Task objective -> Please repeat, without alteration, the line containing "def runRead (s" and every line that follows it to the end of the entries below, and only those lines.

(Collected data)
Start of Block

-- ==== Sys2Proof/Tests/Slice0.lean ====
section
/-! SUPPORT. The model's own tests. Words and results are the spec's examples, or worked out by hand from its rules; the witnesses
show states and operands that meet the hypotheses of the statements. -/

open Sys2Proof Sys2Proof.Machine

namespace Sys2Proof.Tests

set_option Elab.async false

/-! ### Ill-formed terms (R42) -/

/-- dup = 1 outside V1. -/
theorem test_wf_dup : wellFormed (.vadd .v0 ⟨1, 2, 3, none, false, false, false, false, true⟩) = false := by decide

/-- Zeroing without a predicate. -/
theorem test_wf_zero : wellFormed (.vmov .v0 ⟨1, 2, none, true, false, false, false⟩) = false := by decide

/-- A queue operand other than q0 or q1. -/
theorem test_wf_queue : wellFormed (.fDiv ⟨1, 2, 4, none, false, false, false, true⟩) = false := by decide

theorem test_wf_shift_w : wellFormed (.slliw ⟨1, 2, 32⟩) = false := by decide

theorem test_wf_loop_count : wellFormed (.loopi 0 8) = false := by decide

theorem test_wf_nop_s : wellFormed (.nop .s) = false := by decide

theorem test_wf_push_queue : wellFormed (.vpush 1 1 none) = false := by decide

theorem test_wf_hset_h15 : wellFormed (.hset 15 1) = false ∧ wellFormed (.hclr 15) = false := by decide

/-- A block result in an odd register. -/
theorem test_wf_block_register : wellFormed (.vcvt .v0 ⟨5, 2, .f32, .bi8, .rne, false, false, false⟩) = false := by decide

theorem test_wf_unpack_format : wellFormed (.vunp3 .v0 6 3 .f32 false false) = false := by decide

/-- I8 has no pack 2. -/
theorem test_wf_pack : wellFormed (.mwld ⟨0, 1, 2, .i8, .two, .rne, false, false, false⟩) = false := by decide

theorem test_wf_retire_format : wellFormed (.mret ⟨0, 1, 2, .bi8, .rne, false, 3, false⟩) = false := by decide

theorem test_wf_coll_scope : wellFormed (.dcoll ⟨4, 21, 13, .bcast, .core⟩) = false := by decide

theorem test_wf_kalu_k7 : wellFormed (.kalu .add 7 (.x 1) (.x 2)) = false := by decide

theorem test_wf_unassigned : wellFormed (.unassignedOpcode .s 0x13) = false := by decide

theorem test_wf_illegal_token : wellFormed (.illegalToken 2) = false := by decide

/-! ### Words of the spec's examples -/

/-- R33, R120, R122, R125, R129, R132, R135, R145. -/
theorem test_decode_s : decodeWord .s 0x0075335B = .amoaddD ⟨6, 10, 7⟩ ∧ decodeWord .s 0x4050202B = .bar .die 5
    ∧ decodeWord .s 0x00300293 = .addi ⟨5, 0, 3⟩ ∧ decodeWord .s 0x00300291 = .addi ⟨5, 0, 3⟩
    ∧ decodeWord .s 0x0000200B = .lbrk ∧ decodeWord .s 0x0000500B = .pcommit ∧ decodeWord .s 0x0000600B = .pswap
    ∧ decodeWord .s 0x00D6002B = .waitge 12 13 := by decide +kernel

/-- Words of the RISC-V base written out from R33's forms: `beq x1, x2, -4`, `jal x1, 2048`, `sd x3, -8(x2)`, `sraiw x1, x2, 5`. -/
theorem test_decode_base : decodeWord .s 0xFE208EE3 = .beq ⟨1, 2, 0xFFE⟩ ∧ decodeWord .s 0x001000EF = .jal 1 1024
    ∧ decodeWord .s 0xFE313C23 = .sd ⟨2, 3, 0xFF8⟩ ∧ decodeWord .s 0x4051509B = .sraiw ⟨1, 2, 5⟩ := by decide +kernel
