-- ==== Sys2Proof/Machine/Transfer.lean ====
section
/-! DEFINITION. WRITE and READ (`42_write.md`, `43_read.md`): the normative pseudocode of R139, R170 and R190, chunk by
chunk. One command is one step. Where the Transport Port does not answer (R244) the block is left exactly where the
sequencer of `Sequencer.lean` waits. -/

namespace Sys2Proof.Machine

/-- The payload of the running write chunk: its elements in ascending index, each marshalled (R139 step 3c, R100). -/
def State.chunkPayload (s : State) : List Byte :=
  (List.range (s.seq.cl / s.seq.m)).flatMap fun i =>
    marshal (s.bufElem (s.seq.sent / s.seq.m + i) s.seq.m) s.seq.m s.descr.datalsb

/-- Open a write transaction and hand over its address phase and payload (R139 steps 3b and 3c, R100). -/
def fillTx (s : State) : State :=
  { s with
    trace := s.trace ++ (.txBegin s.descr.busaddr :: (s.addrBytes ++ s.chunkPayload).map .txWrite)
    seq := { s.seq with st := .txClose, idx := s.seq.idx + s.seq.cl } }

/-- `WriteCore`'s loop (R139), by fuel: one transaction per chunk until all bytes are sent or a transaction fails. -/
def writeLoop : Nat → State → State
  | 0, s => s
  | fuel + 1, s =>
    let t := stepTxClose (fillTx (planTx s))
    if t.seq.st = .planTx then writeLoop fuel t else t

/-- WRITE (R170): the refusals in the order of R252, then `WriteCore`. -/
def execWrite (ns : Bool) (esize : BitVec 4) (regaddr : RegAddr) (count : BitVec 16) (s : State) :
    Host.Outcome State Fault Refusal :=
  s.whenIdle <|
    match s.desc with
    | none => s.fail .notInitialized
    | some _ =>
      match transferSize s.cfg esize count with
      | none => s.fail .badCommand
      | some (m, l) => writeLoop (l + 1) (acceptWrite s ns regaddr m l)

/-- Store `n` received elements from element `j` on, each from the next `w` wire bytes (R190 step 4c, R195). -/
def storeReceived (d : Descriptor) (m w : Nat) : Nat → Nat → List Byte → List Host.Cell → List Host.Cell
  | 0, _, _, buf => buf
  | n + 1, j, bs, buf =>
    storeReceived d m w n (j + 1) (bs.drop w) (storeElem buf j m (receivedValue w d (bs.take w)))

/-- Drain one requested chunk: exactly REQ bytes, its elements stored in ascending index (R190 step 4c, R194, R195).
If the port gives fewer answers than REQ, the bytes it gave have been absorbed and the engine waits (R244). -/
def drainChunk (s : State) : State :=
  let q := s.seq
  let bs := s.port.bytes.take q.req
  { s with
    port := { s.port with bytes := s.port.bytes.drop q.req }
    trace := s.trace ++ bs.map .rxRead
    buf := storeReceived s.descr q.m q.w (bs.length / q.w) (q.sent / q.m) bs s.buf
    seq := { q with
      idx := bs.length
      acc := BitVec.ofNat 64 (unmarshal (bs.drop (q.w * (bs.length / q.w))) s.descr.datalsb)
      sent := if bs.length = q.req then q.sent + q.cl else q.sent
      st := if bs.length = q.req then .planRx else .rxDrain } }

/-- The read chunk loop (R190 step 4, R193), by fuel: `while done < L`. -/
def readLoop : Nat → State → State
  | 0, s => s
  | fuel + 1, s =>
    if s.seq.l ≤ s.seq.sent then s.succeed 0
    else
      let t := stepRxReq (planRx s)
      if t.seq.st = .rxDrain then
        let u := drainChunk t
        if u.seq.st = .planRx then readLoop fuel u else u
      else t

/-- The address-set phase when a register address is configured (R190 step 3, R192), then the chunk loop. -/
def runRead (s : State) : State :=
  let t := if s.seq.st = .txOpen then stepTxClose (fillTx s) else s
  if t.seq.st = .planRx then readLoop (s.seq.l + 1) t else t

/-- READ (R190): the refusals in the order of R252, then the transfer. -/
def execRead (esize : BitVec 4) (regaddr : RegAddr) (count : BitVec 16) (s : State) :
    Host.Outcome State Fault Refusal :=
  s.whenIdle <|
    match s.desc with
    | none => s.fail .notInitialized
    | some _ =>
      match transferSize s.cfg esize count with
      | none => s.fail .badCommand
      | some (m, l) => runRead (acceptRead s regaddr m l)

end Sys2Proof.Machine
end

End of Block

Result of this exercise ->
def runRead (s : State) : State :=
  let t := if s.seq.st = .txOpen then stepTxClose (fillTx s) else s
  if t.seq.st = .planRx then readLoop (s.seq.l + 1) t else t

/-- READ (R190): the refusals in the order of R252, then the transfer. -/
def execRead (esize : BitVec 4) (regaddr : RegAddr) (count : BitVec 16) (s : State) :
    Host.Outcome State Fault Refusal :=
  s.whenIdle <|
    match s.desc with
    | none => s.fail .notInitialized
    | some _ =>
      match transferSize s.cfg esize count with
      | none => s.fail .badCommand
      | some (m, l) => runRead (acceptRead s regaddr m l)

end Sys2Proof.Machine
end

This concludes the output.